With the explosion of the Syrian crisis the U.S. has tried to break the Moscow-Tehran-Damascus axis by working diplomatically on the Ankara government to recover a valuable ally that oil politics were leading towards other alignments, if not to other genuine partnerships. A little more than a year after the start of the civil war in Syria, the Obama administration began to weave its web around the Ankara government. In May 2012, the Council on Foreign Relations invented a hybrid body, not easily identifiable on the institutional level, but with the express purpose of re-establishing relations with Turkey. At the head of the Body the former Secretary of State, Madeleine Albright, and former National Security Adviser, Stephen Hadley, produced a protocol document significantly entitled "Relations Between The United States And Turkey, A New Partnership". The strategic objective it outlined was the use of Turkey’s territorial proximity with Syria for asymmetric warfare. The "Holy Alliance" of the United States, Saudi Arabia and Israel were to use the Turkish border as the means for getting arms and supplies to the anti-Assad militiamen, both incoming and outgoing, depending on the needs of the guerrillas. In return, the Pentagon pledged to tip the scales in favour of Turkey, promising to assist with a number of Ankara’s projects such as support over the unresolved Kurdish question (the autonomy demanded by the PKK), a green light for the construction of a dam on the Tigris River against the wishes and interests of Syria and Iraq, and securing a dominant role for Turkey in the region as a strategic hub for the transit of oil and gas pipelines. If the already mentioned Nabucco, under the sponsorship of the U.S., were to become reality Turkey's strategic role and economic interests would increase enormously. Further, the alliance with the Autonomous Republic of Iraqi Kurdistan of Massoud Barzani would make the maintenance of the pipeline that comes to Ceyhan more secure against the possibility of it going to Latakia in Syria.
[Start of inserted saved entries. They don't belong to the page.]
-- ==== Sys2Proof/Tests/Slice0.lean ====
section
/-! SUPPORT. Tests: words written out from the spec's encodings, ill-formed terms, single steps, and for every statement with hypotheses a state and operands that meet them. -/
namespace Sys2Proof.Tests
open Sys2Proof Sys2Proof.Machine

set_option Elab.async false

/-! ## Fixtures -/

/-- The machine in RUN, one warp of W = 16 and R = 64 on M-core 0 about to issue a `NOP` that stands last in its clause. -/
def base : State := State.reset.withFetchWord 64 0x1F00000000000000

/-- Uniform registers given by number. -/
def withS (s : State) (rs : List (BitVec 6 × Word)) : State := rs.foldl (fun s x => s.onWarp fun w => w.setS x.1 x.2) s

/-- Lane words given by their flat index. -/
def withV (s : State) (ws : List (Nat × LaneWord)) : State := ws.foldl (fun s x => s.onWarp fun w => { w with v := w.v.set x.1 x.2 }) s

/-- A strip: its descriptor, four elements, the last of them a pad element. -/
def strip (desc : BitVec 9) : State := base.onWarp fun w => { w with desc := desc, vl := 4, vpad := 1 }

/-- Pending destinations under flag 0. -/
def pendingOf (n : Nat) : State := base.onWarp fun w => { w with pending := [{ seq := 0, pc := 0#64, flag := some 0, dests := n }] }

/-- Lane mode: every lane at the warp's word but lane 15, which has joined. -/
def lanes0 : LaneMode :=
  { lanes := (List.range 16).map fun i => { pos := base.warp.pos, joined := i == 15 } }

def forked : State := base.onWarp fun w => { w with lanes := some lanes0 }

/-- A plan that performs everything asked. -/
def planWhole (p : Plan) : Bool :=
  match p with
  | .run _ none => true
  | .run _ (some _) | .misses _ _ | .wait _ _ => false

theorem whole_run {p : Plan} (h : planWhole p = true) : ∃ oks, p = .run oks none := by
  match p, h with
  | .run oks none, _ => exact ⟨oks, rfl⟩

/-- A plan that stops as a test says. -/
def planStops (f : Stop → Bool) (p : Plan) : Bool :=
  match p with
  | .run _ (some x) => f x
  | .run _ none | .misses _ _ | .wait _ _ => false

theorem stops_run {f : Stop → Bool} {p : Plan} (h : planStops f p = true) : ∃ oks x, p = .run oks (some x) ∧ f x = true := by
  match p, h with
  | .run oks (some x), h => exact ⟨oks, x, rfl, h⟩

/-- A plan that performs nothing and stops as a test says. -/
def planRefuses (f : Stop → Bool) (p : Plan) : Bool :=
  match p with
  | .run [] (some x) => f x
  | .run [] none | .run (_ :: _) _ | .misses _ _ | .wait _ _ => false

theorem refuses_run {f : Stop → Bool} {p : Plan} (h : planRefuses f p = true) : ∃ x, p = .run [] (some x) ∧ f x = true := by
  match p, h with
  | .run [] (some x), h => exact ⟨x, rfl, h⟩

theorem vectorReady_of {s : State} {ops : List (BitVec 6 × Nat)} (h : s.warp.lanes = none ∧ s.warp.v.length = s.r * s.w ∧
    ∀ x ∈ ops, groupOk s x.1 (groupSize s.warp x.2) = true ∧ s.warp.vl * x.2 ≤ groupSize s.warp x.2 * s.w * 32) : VectorReady s ops := ⟨h.1, h.2.1, h.2.2⟩

theorem laneShape_of {s : State} {lm : LaneMode} (h : s.warp.lanes = some lm ∧ lm.lanes.length = s.w ∧ s.warp.v.length = s.r * s.w) :
    LaneShape s lm := ⟨h.1, h.2.1, h.2.2⟩

theorem slotReady_of {s : State} {n : BitVec 3} {g : Grant} (h : s.warp.lanes = none ∧ n.toNat < s.team.launch.tiles ∧ s.team.tiles = true ∧
    (s.team.slot n).grant = some g) : SlotReady s n g := ⟨h.1, h.2.1, h.2.2.1, h.2.2.2⟩

theorem boxesReady_of {s : State} {bs : List Tablet} (h : ∀ b ∈ bs, b.base % 64 = 0 ∧ ∀ k, k < max 1 b.span → inWindow (b.base + k) = true ∧
    backed s (b.base + k - Config.windowBase) = true ∧ ownedBy s s.team.part (b.base + k - Config.windowBase) = true) : BoxesReady s bs :=
  ⟨fun b hb => (h b hb).1, fun b hb => (h b hb).2⟩

theorem boxesWhole_of {s : State} {bs : List Tablet} (h : ∀ b ∈ bs, (∀ l ∈ b.lines, lineAbsent s l = false) ∧ b.bad (memoryNow s) = none) :
    BoxesWhole s bs := ⟨fun b hb => (h b hb).1, fun b hb => (h b hb).2⟩

theorem counts_of {w : Warp} {mk : BitVec 3} {k : Nat} (h : w.vstart ≤ k ∧ k < w.vl ∧ maskBit w mk k = true ∧ k < w.vl - w.vpad) : counts w mk k := h

/-- A charge within LEVEL and the lease, or on a core whose bucket is full, alone or with the lease. -/
theorem affords_of {s : State} {n : Nat} (h : n = 0 ∨ s.warp.paid = true ∨ (n : Int) ≤ (coreOf s s.warp.core).level + (s.warp.lease : Nat) ∨
    (coreOf s s.warp.core).level = ((coreOf s s.warp.core).cap : Nat) ∨
    (coreOf s s.warp.core).level + (s.warp.lease : Nat) = ((coreOf s s.warp.core).cap : Nat)) : affords s n := h

def stopIsTrim : Stop → Bool
  | .trim _ => true
  | .fault _ _ | .error _ _ => false

def stopIsFault : Stop → Bool
  | .fault _ _ => true
  | .trim _ | .error _ _ => false

def stopIsError : Stop → Bool
  | .error _ _ => true
  | .trim _ | .fault _ _ => false

/-- The commit of a warp with nothing pending. -/
theorem commit_idle {w : Warp} {p : Outstanding → Bool} (h : w.pending = []) : w.commit p = (w, none) := by
  cases w
  simp only at h
  subst h
  rfl

/-! ## Witnesses: scalar, strip and vector statements -/

theorem witness_uniformResults : base.warp.lanes = none := by decide +kernel

theorem witness_division : base.warp.lanes = none ∧ (coreOf base base.warp.core).divBad = false ∧ FSel.a ≠ .none ∧ (pendingOf 15).warp.dests + 1 ≤ 16 ∧
    (pendingOf 15).warp.lanes = none ∧ (coreOf (pendingOf 15) (pendingOf 15).warp.core).divBad = false ∧
    (pendingOf 16).warp.lanes = none ∧ (1#6 : BitVec 6) ≠ 0#6 ∧ 16 ≤ (pendingOf 16).warp.dests := by decide +kernel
In capitalist terms alliances are made ​​and broken on the basis of economic and strategic interests, and Turkey under its astute premier Erdogan, twists and turns in its international relations according to its immediate and future interests. At the moment this means that it is important to stand against Assad's Syria by accepting offers from the Americans, while maintaining a safe distance from its former Israeli ally. But it also means that the government in Ankara is careful not to jettison its alliances with Russia and China. With Russia, Turkey has not only signed an agreement for the construction of the South Stream pipeline that must pass through its territorial waters, but plans to take advantage of many of the estimated $100 billion that will represent the amount of trade between the two countries in the first five years of operation of the pipeline. It will not turn its back on Russian investments in its territory in important sectors such as industry, communications, and, not least, the twenty billion dollars for the construction of a nuclear power plant. The same goes for the alliance with China. In the past year Turkey has been allowed to participate in the Shanghai Co-operation Organisation as observing partner as a prelude to its ultimate entry. This has led to a significant improvement in trade relations with China, and a kind of revival of the "Silk Road" in key energy and commercial sectors with Beijing and Ankara as its two terminals.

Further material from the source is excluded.